Yonsei University: Combating Brain Inflammation: Investigating the Role of Phosphatases in Fungi

Cell signalling is the process through which cells of human bodies, and those of other higher organisms or “eukaryotes” (including pathogens), respond appropriately to changes in the environment. Proteins called kinases and phosphatases control the on-off switches of signalling pathways: phosphorylation and dephosphorylation, respectively. It is known that almost 20-30% of eukaryotic proteins are regulated by this post-translational process. While biologists have studied kinases extensively, phosphatases are less well understood.



Now, in a new study, researchers from Yonsei University of Seoul, South Korea, including Prof. Yong-Sun Bahn (Biotechnology), decided to perform a large-scale investigation of phosphatases in a pathogenic fungus, Cryptococcus neoformans, the organism that causes the meningoencephalitis, or brain inflammation, which kills over 180,000 people a year.

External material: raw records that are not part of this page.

-- ==== Sys2Proof/Laws/State.lean ====
section
/-! SUPPORT. What each named update leaves of every field of the device: one lemma per field and update, so that no proof
unfolds a record update. -/

namespace Sys2Proof.Machine

@[simp] theorem wr_phase (a : Nat) (v : Word) (d : Dev) : (wr a v d).phase = d.phase := rfl
@[simp] theorem wr_ltb (a : Nat) (v : Word) (d : Dev) : (wr a v d).ltb = d.ltb := rfl
@[simp] theorem wr_raised (a : Nat) (v : Word) (d : Dev) : (wr a v d).raised = d.raised := rfl
@[simp] theorem wr_response (a : Nat) (v : Word) (d : Dev) : (wr a v d).response = d.response := rfl
@[simp] theorem wr_draws (a : Nat) (v : Word) (d : Dev) : (wr a v d).draws = d.draws := rfl
@[simp] theorem wr_cfg (a : Nat) (v : Word) (d : Dev) : (wr a v d).cfg = d.cfg := rfl
@[simp] theorem wr_pwm (a : Nat) (v : Word) (d : Dev) : (wr a v d).pwm = d.pwm := rfl
@[simp] theorem wr_glk (a : Nat) (v : Word) (d : Dev) : (wr a v d).glk = d.glk := rfl
@[simp] theorem wr_psp (a : Nat) (v : Word) (d : Dev) : (wr a v d).psp = d.psp := rfl
@[simp] theorem wr_sis (a : Nat) (v : Word) (d : Dev) : (wr a v d).sis = d.sis := rfl
@[simp] theorem wr_fcr (a : Nat) (v : Word) (d : Dev) : (wr a v d).fcr = d.fcr := rfl
@[simp] theorem wr_jrn (a : Nat) (v : Word) (d : Dev) : (wr a v d).jrn = d.jrn := rfl
@[simp] theorem wr_cpx (a : Nat) (v : Word) (d : Dev) : (wr a v d).cpx = d.cpx := rfl
@[simp] theorem wr_icf (a : Nat) (v : Word) (d : Dev) : (wr a v d).icf = d.icf := rfl
@[simp] theorem wr_cea (a : Nat) (v : Word) (d : Dev) : (wr a v d).cea = d.cea := rfl
@[simp] theorem wr_atb (a : Nat) (v : Word) (d : Dev) : (wr a v d).atb = d.atb := rfl
@[simp] theorem wr_evs (a : Nat) (v : Word) (d : Dev) : (wr a v d).evs = d.evs := rfl
@[simp] theorem wr_pfc (a : Nat) (v : Word) (d : Dev) : (wr a v d).pfc = d.pfc := rfl
@[simp] theorem wr_sense (a : Nat) (v : Word) (d : Dev) : (wr a v d).sense = d.sense := rfl
@[simp] theorem wr_thm (a : Nat) (v : Word) (d : Dev) : (wr a v d).thm = d.thm := rfl
@[simp] theorem wr_sys (a : Nat) (v : Word) (d : Dev) : (wr a v d).sys = d.sys := rfl
@[simp] theorem wr_bst (a : Nat) (v : Word) (d : Dev) : (wr a v d).bst = d.bst := rfl
@[simp] theorem wr_fls (a : Nat) (v : Word) (d : Dev) : (wr a v d).fls = d.fls := rfl
@[simp] theorem wr_csq (a : Nat) (v : Word) (d : Dev) : (wr a v d).csq = d.csq := rfl
@[simp] theorem wr_cte (a : Nat) (v : Word) (d : Dev) : (wr a v d).cte = d.cte := rfl
@[simp] theorem wr_eth (a : Nat) (v : Word) (d : Dev) : (wr a v d).eth = d.eth := rfl
@[simp] theorem wr_ntu (a : Nat) (v : Word) (d : Dev) : (wr a v d).ntu = d.ntu := rfl
@[simp] theorem wr_trc (a : Nat) (v : Word) (d : Dev) : (wr a v d).trc = d.trc := rfl
@[simp] theorem wr_can (a : Nat) (v : Word) (d : Dev) : (wr a v d).can = d.can := rfl
@[simp] theorem wr_cmds (a : Nat) (v : Word) (d : Dev) : (wr a v d).cmds = d.cmds := rfl
@[simp] theorem now_wr (a : Nat) (v : Word) (d : Dev) : now (wr a v d) = now d := rfl
@[simp] theorem nowLo_wr (a : Nat) (v : Word) (d : Dev) : nowLo (wr a v d) = nowLo d := rfl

“There have been a few studies identifying the functions of phosphatases in other fungi that cause diseases, and this knowledge could help us uncover new drugs to treat those diseases,” explains Prof. Bahn. Phosphatases are important for maintaining steady conditions inside cells through their control of signalling pathways affecting metabolism and growth. So, disrupting those pathways by targeting and inhibiting phosphatases means you can stop the pathogen from infecting a host.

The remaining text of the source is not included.